TP: Not at all, its like a wash of colour across a canvas. New possibilities and random, chance occurrences reveal themselves. It’s actually very rewarding to open your work up to pure chance. Surfaces are essentially improvised and unguarded, and the factor of chance provides energy, whether it be a canvas, a beach or a hillside. The space isn’t to be treated preciously. A couple of years ago, I was commissioned to make a large-scale, temporary work in the Shropshire Hills. For me, it was fascinating, to watch the seasons wash through the drawing instead of a tide, changing the colours and the texture. It emphasised the fluidity and delicacy of landscape.
OM: What has this art form taught you about patience?
TP: I think its probably taught me that patience and urgency go hand in hand, but in truth, that could just as easily be an age thing.
OM: What do you hope to provide with your work?
TP: I think the most successful drawings are actually the ones that don’t give people anything other than an opportunity to stop and look. To look at what is already there and what is already happening. A drawing may be what it takes to make someone actually stop in the first place, but with no visible clues or explanation nearby it’s not long before the viewers’ eyes leaves the drawing and start looking around for information, moving their attention away from the drawing and out into the wider landscape. As for the paintings, that’s always been very different. The response to the paintings, with their seemingly abstract lines, titles, human scale dimensions and bright colours is always best when the viewer recognises the connection between the landscape, the paintings and the large scale, temporary drawings.
OM: Do you think it’s important for people to connect with nature?
TP: I think people are deeply connected to landscape and nature, it’s just that sometimes the memory of it needs to be triggered. Many people seem to live almost vicariously through screens, with their heads constantly turned downwards – the trick is to get them to look up and away.
OM: How do you think art can contribute to ocean and coastal conservation?
TP: It’s clearly a double-edged sword. There’s a fine balance between shining a light and overexposure, but the alternative is to do nothing and that’s surely not an option any more. With absolutely no supporting evidence whatsoever, I can categorically state, that in the brief 56 years that I’ve been stomping around this rock I’ve seen the top end of beaches all around the planet change colour. Where the sea gasps its last breath, where all the energy finally runs out, when it can carry no more – there’s just plastic.
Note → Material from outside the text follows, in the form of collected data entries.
-- ==== Sys2Proof/Machine/Fetch.lean ====
section
/-! DEFINITION. Forming a bundle; the times that instructions take; the registers that words name (spec/05 R50 to
R56; 09 R95, R110; 11 R137, R141; 15 R193, R203). -/

namespace Sys2Proof.Machine

/-! ### Times (09 Table 9.2; 11 Table 11.4) -/

def Width.divTime : Width → Nat
  | .d => 36
  | .w => 20
  | .h => 12
  | .b => 8

def FWidth.time (w : FWidth) : Nat :=
  match w with
  | .d => 4
  | _ => 3

def FWidth.longTime : FWidth → Nat
  | .d => 28
  | .s => 16
  | .h | .b => 10

/-- Pipe and Spacing of a vector instruction; none for every other word (11 Table 11.4). -/
def vectorTime : Instr → Option (Nat × Nat)
  | .vadd .. | .vsub .. | .vmul .. | .vmin .. | .vmax .. | .vclamp .. | .vabs .. | .vneg .. | .vand .. | .vor ..
  | .vxor .. | .vshl .. | .vshr .. | .vsar .. | .vcmp .. | .vsel .. | .vmov .. | .vbcast .. | .vextr .. | .vins ..
  | .viota .. => some (2, 2)
  | .vfma .. | .vmulh .. | .vperm .. | .vcomp .. | .vexpand .. | .vcvt .. => some (2, 4)
  | .vredsum .. | .vredmax .. | .vredmin .. => some (2, 8)
  | .vrcp .. | .vrsq .. | .vexp2 .. | .vlog2 .. | .vhist .. => some (4, 8)
  | .vsort .. => some (8, 12)
  | .vdiv .. | .vsqrt .. => some (16, 16)
  | _ => none

/-- Cycles from a word's issue to the next issue of its slot, with the lane count of the bound tile (09 Table 9.2;
11 Table 11.4; 15 Table 15.10; 19 Table 19.13). -/
def spacing (lanes : Nat) (i : Instr) : Nat :=
  match i with
  | .mul .. | .mulh .. | .mulhu .. => 3
  | .div w .. | .divu w .. | .rem w .. | .remu w .. => Width.divTime w
  | .fadd w .. | .fsub w .. | .fmul w .. | .fma w .. | .fmin w .. | .fmax w .. | .fcmp _ w .. | .fcvt _ w ..
  | .fclass w .. => FWidth.time w
  | .fdiv w .. | .fsqrt w .. => FWidth.longTime w
  | .mtc .. | .trap .. | .eret | .yield | .rpush .. | .rpop .. | .pwait .. => 2
  | .ldv .. | .ldvff .. | .stv .. | .terp .. | .unterp .. => 2
  | .ldvg .. | .stvs .. => Nat.max 1 (lanes / 8)
  | .copy .. | .xcopy .. => 4
  | i => ((vectorTime i).map (·.2)).getD 1

/-- Spacing of the bundle whose word is i: that of the slot's bundle is the larger of its words' (09 R95). -/
def pairSpacing (lanes : Nat) (i : Instr) (a : Option Instr) : Nat :=
  Nat.max (spacing lanes i) ((a.map (spacing lanes)).getD 1)

/-! ### Registers that a word names (05 R56) -/

inductive RegKind where
  | g | v | q
  deriving DecidableEq, Repr

/-- A register that a word names, and whether the word writes it. -/
structure RegUse where
  kind : RegKind
  n : Nat
  write : Bool
  deriving DecidableEq, Repr

def gr (r : Reg) : RegUse := ⟨.g, r.val, false⟩
def gw (r : Reg) : RegUse := ⟨.g, r.val, true⟩
def vr (r : Reg) : RegUse := ⟨.v, r.val, false⟩
def vw (r : Reg) : RegUse := ⟨.v, r.val, true⟩
def qr (q : Reg8) : RegUse := ⟨.q, q.val, false⟩
def qw (q : Reg8) : RegUse := ⟨.q, q.val, true⟩

def srcUse : ASrc → RegUse
  | .window ga => gr ga
  | .stream k => ⟨.v, 24 + k.val, false⟩

/-- The registers that a word names, in field order. -/
def regUses : Instr → List RegUse
  | .mfc d _ => [gw d]
  | .mtc _ d => [gr d]
  | .harvest a b | .tlbsd a b | .hand a b => [gr a, gr b]
  | .plbinv a | .jmpr a | .detach a | .pzero a | .barm a _ | .bto _ a | .csum a _ | .wfe a | .cdec a
  | .migrate a | .mrsum _ a => [gr a]
  | .terp d a b | .attach d a b | .pwait d a b | .pkeep d a b | .launch d a b => [gw d, gr a, gr b]
  | .unterp d a | .callr d a | .caddi d a _ | .pquery d a | .alt d a | .rtswap d a | .region d a | .join d a
  | .revq d a | .sleep d a | .rpush d a | .rpop d a => [gw d, gr a]
  | .call d _ | .sstat d _ | .sflush d _ | .cpoll d _ | .barr d _ | .bara d _ | .barw d _ | .sptake d _
  | .fork d | .lui d _ => [gw d]
  | .ret => [⟨.g, 1, false⟩]
  | .beq d a _ | .bne d a _ | .blt d a _ | .bge d a _ | .bltu d a _ | .bgeu d a _ => [gr d, gr a]
  | .loop d _ => [gr d, gw d]
  | .ld _ _ _ d a _ => [gw d, gr a]
  | .ldIndexed _ _ _ d a b => [gw d, gr a, gr b]
  | .ldv _ d a b => [vw d, gr a, gr b]
  | .ldvff _ d a b => [vw d, ⟨.q, 1, true⟩, gr a, gr b]
  | .ldvg _ d a b => [vw d, gr a, vr b]
  | .pref _ _ a b => [gr a, gr b]
  | .st _ _ _ d a _ => [gr d, gr a]
  | .stIndexed _ _ _ d a b => [gr d, gr a, gr b]
  | .stv _ d a b => [vr d, gr a, gr b]
  | .stvs _ d a b => [vr d, gr a, vr b]
  | .acas _ _ _ d a b => [gr d, gw d, gr a, gr b]
  | .aadd _ _ _ d a b | .aand _ _ _ d a b | .aor _ _ _ d a b | .axor _ _ _ d a b | .amin _ _ _ d a b
  | .amax _ _ _ d a b | .aminu _ _ _ d a b | .amaxu _ _ _ d a b | .aswp _ _ _ d a b | .afadd _ _ _ d a b
  | .lea d a b _ | .cadd d a b => [gw d, gr a, gr b]
  | .cmov d a b => [gw d, gr a, gr b]
  | .sbind _ a b | .cbind _ a b | .mtrans _ a b | .mperm _ a b | .mload _ _ _ a b | .mstore _ _ _ a b
  | .wload _ a b => [gr a, gr b]
  | .cgrant d _ b => [gw d, gr b]
  | .mma _ _ x b | .mmas _ _ x b => [srcUse x, gr b]
  | .copy _ d a | .xcopy _ d a => [gw d, gr a]
  | .route d a b => [gw d, gr a, vr b]
  | .add _ _ d a b | .sub _ _ d a b | .mul _ _ d a b => [gw d, gr a, gr b]
  | .mulh _ d a b | .mulhu _ d a b | .div _ d a b | .divu _ d a b | .rem _ d a b | .remu _ d a b | .min _ d a b
  | .max _ d a b | .minu _ d a b | .maxu _ d a b | .slt _ d a b | .sltu _ d a b | .and _ d a b | .or _ d a b
  | .xor _ d a b | .shl _ d a b | .shr _ d a b | .sar _ d a b => [gw d, gr a, gr b]
  | .clz _ d a | .ctz _ d a | .popc _ d a => [gw d, gr a]
  | .sel d a b c => [gw d, gr a, gr b, gr c]
  | .addi d a _ | .andi d a _ | .ori d a _ | .xori d a _ | .slti d a _ => [gw d, gr a]
  | .shli d a _ | .shri d a _ | .sari d a _ => [gw d, gr a]
  | .ext d a _ _ => [gw d, gr a]
  | .ins d a _ _ => [gr d, gw d, gr a]
  | .fma _ _ d a b => [gr d, gw d, gr a, gr b]
  | .fadd _ _ d a b | .fsub _ _ d a b | .fmul _ _ d a b | .fdiv _ _ d a b => [gw d, gr a, gr b]
  | .fmin _ d a b | .fmax _ d a b | .fcmp _ _ d a b | .fsgn _ _ d a b => [gw d, gr a, gr b]
  | .fsqrt _ _ d a => [gw d, gr a]
  | .fcvt _ _ _ d a _ => [gw d, gr a]
  | .fclass _ d a => [gw d, gr a]
  | .pcnt d a => [qw d, gr a]
  | .pmin d a b => [qw d, qr a, gr b]
  | .pmov d a => [qw d, qr a]
  | .pread d a => [gw d, qr a]
  | .vadd _ _ q d a b | .vsub _ _ q d a b | .vmul _ _ q d a b | .vmulh _ _ q d a b => [vw d, vr a, vr b, qr q]
  | .vmin q d a b | .vmax q d a b | .vand q d a b | .vor q d a b | .vxor q d a b | .vshr q d a b | .vsar q d a b
  | .vperm q d a b | .vcomp q d a b | .vexpand q d a b => [vw d, vr a, vr b, qr q]
  | .vshl _ q d a b | .vcmp _ q d a b | .vdiv _ q d a b => [vw d, vr a, vr b, qr q]
  | .vfma _ q d a b => [vr d, vw d, vr a, vr b, qr q]
  | .vabs _ q d a | .vneg _ q d a | .vsqrt _ q d a | .vrcp _ q d a | .vrsq _ q d a | .vexp2 _ q d a
  | .vlog2 _ q d a | .vredsum _ q d a => [vw d, vr a, qr q]
  | .vclamp q d a b c | .vsel q d a b c => [vw d, vr a, vr b, vr c, qr q]
  | .vmov q d a | .vredmax q d a | .vredmin q d a | .vsort q d a => [vw d, vr a, qr q]
  | .vbcast q d a => [vw d, gr a, qr q]
  | .vextr q d a b => [gw d, vr a, gr b, qr q]
  | .vins q d a b => [vw d, gr a, gr b, qr q]
  | .viota q d => [vw d, qr q]
  | .vcvt _ _ q d a _ => [vw d, vr a, qr q]
  | .vhist q d a => [vr d, vw d, vr a, qr q]
  | _ => []

/-- A register that reads as a constant holds nothing that two words could contend for. -/
def RegUse.counts (u : RegUse) : Bool := !(u.n == 0 && (u.kind == .g || u.kind == .q))

/-- What the contract checker of debug mode reports (05 R56). -/
def contractBroken (t : Thread) (c : Instr) (a : Option Instr) : Bool :=
  let uc := (regUses c).filter RegUse.counts
  let ua := ((a.map regUses).getD []).filter RegUse.counts
  let alias_ (u : RegUse) : Bool := decide (24 ≤ u.n) &&
    (match u.kind with
      | .g => (t.chan? (u.n - 24)).isSome
      | .v => (t.stream? (u.n - 24)).isSome
      | .q => false)
  let reads := (uc ++ ua).filter (fun u => !u.write && alias_ u)
  uc.any (fun u => u.write && ua.any (fun v => v.kind == u.kind && v.n == u.n)) ||
    decide (reads.eraseDups.length < reads.length)

/-- The tile that a C-word names for R137. -/
def namedTile : Instr → Option (Fin 8)
  | .mma t .. | .mmas t .. | .mtrans t .. | .mperm t .. | .mrsum t .. | .mzero t | .acfg t _ => some t
  | .mload _ _ t _ _ => some t
  | _ => none

/-- A pair whose A-word reads or writes a row of the tile that its C-word names (11 R137). -/
def tileClash (t : Thread) (c a : Instr) : Bool :=
  (namedTile c).isSome && namedTile c == t.tile &&
    (regUses a).any (fun u => u.kind == .v && !(decide (24 ≤ u.n) && (t.stream? (u.n - 24)).isSome))

/-! ### Fetch (05 R51; 09 R110; 15 R190, R193, R194, R203) -/

/-- What a fetch of one word yields. -/
inductive Fetched where
  | word (w : IWord)
  | fail (why : FetchFail)
  | wait (addr : Nat)
  deriving DecidableEq, Repr

/-- An access by which fetch reads a word as its context would (15 R203): stores of the core that stand before it
and are not yet performed are seen. -/
def fetchFlight (s : State) (p : Party) (t : Thread) : Flight :=
  ⟨s.nextOp, p, t.ctx, .load .none, [], .rlx, .core, t.dom, t.revNo, t.sup, t.pc.toNat, false⟩

/-- A word that the L1 does not hold is requested at its home slice, which first recalls what the core's L1 holds of the line
under another tag, and then owned copies of other L1s (15 R198, R206, R207, R212). -/
def State.fetchMiss (s : State) (p : Party) (t : Thread) (addr : Nat) : Except Nat Xlat × State :=
  match s.translate (Party.clusterKey p) addr t.revNo false (s.launchOf p) with
  | (.error k, s) => (.error k, s)
  | (.ok x, s) =>
    let ck := Party.coreKey p
    let s : State := s.l2Touch p.die t.dom addr x.pa x.attr false
    (.ok x, (s.recallAliases ck addr t.dom t.revNo x).recallShared ck (x.pa / 64) t.revNo
      (s.revisioned t.dom addr x.revd x.attr))

/-- Fetches the word at an address for the context of a slot. -/
def State.fetchWord (s : State) (p : Party) (t : Thread) (addr : Nat) : Fetched × State :=
  if bits addr 63 56 != 0 then (.fail .address, s)
  else
    let ck := Party.coreKey p
    match s.rights ck t.dom t.sup needX 260 addr (addr + 4) [] with
    | .fail _ r => (.fail (.protection r), s)
    | .miss a => (.wait a, s)
    | .ok used =>
      let s : State := s.usePlb ck used
      -- a word that the L1 holds is not translated (15 R198, R206)
      let got : Except Nat Xlat × State := match (s.core p).l1Hit addr 4 t.dom t.revNo with
        | some h => (.ok ⟨h.1, 0, h.2⟩, s)
        | none => s.fetchMiss p t addr
      match got with
      | (.error k, s) => (.fail (.translation k), s)
      | (.ok x, s) =>
        match s.readVirt t.dom t.revNo addr x 4 with
        | none => (.fail (.translation 8), s)
        | some v =>
          (.word (BitVec.ofNat 32 (s.forward (fetchFlight s p t) (mkPart addr (.va addr) 4 0) v)), s)

/-- Why no bundle forms (05 R51; 09 R110; 15 R203): an address and what is wrong there. -/
inductive BundleFault where
  | encoding (addr : Word) (w : IWord) (second : Bool)
  | placement (addr : Word) (w : IWord) (second : Bool)
  | fetch (addr : Word) (why : FetchFail)
  deriving DecidableEq, Repr

/-- What forming a bundle yields. -/
inductive Bundle where
  | ok (c : Instr) (cw : IWord) (a : Option (Instr × IWord)) (nx : Word)
  | bad (f : BundleFault)
  | wait (addr : Nat)
  deriving DecidableEq, Repr

/-- FetchBundle (05 R51). -/
def State.fetchBundle (s : State) (p : Party) (t : Thread) : Bundle × State :=
  let pc := t.pc
  match s.fetchWord p t pc.toNat with
  | (.fail why, s) => (.bad (.fetch pc why), s)
  | (.wait a, s) => (.wait a, s)
  | (.word w0, s) =>
    match decodeWord w0 with
    | none => (.bad (.encoding pc w0 false), s)
    | some c =>
      if loneBit w0 then (.ok c w0 none (pc + 4), s)
      else if isAWord w0 || pc.getLsbD 2 then (.bad (.placement pc w0 false), s)
      else
        match s.fetchWord p t (pc.toNat + 4) with
        | (.fail why, s) => (.bad (.fetch (pc + 4) why), s)
        | (.wait a, s) => (.wait a, s)
        | (.word w1, s) =>
          match decodeWord w1 with
          | none => (.bad (.encoding (pc + 4) w1 true), s)
          | some a =>
            if !isAWord w1 || loneBit w1 then (.bad (.placement (pc + 4) w1 true), s)
            else if Instr.loneOnly c then (.bad (.placement pc w0 false), s)
            else (.ok c w0 (some (a, w1)) (pc + 8), s)

end Sys2Proof.Machine
end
Nurdles, billions of them, where there used to be shells, glass, seaweed and wood. Now, at the top of the beach, there’s plastic, multi shades of opaque whites, greys and purples. I believe art can focus attention, initiate and punctuate dialogue.
‘Forever’, a time lapse film created by Tony Plant that features the creation and destruction of a beach drawing of the same name, will feature as a part of this year’s Ocean Film Festival, which runs until October 25 and will travel to different spots around the UK and Ireland. Click here to discover events near you.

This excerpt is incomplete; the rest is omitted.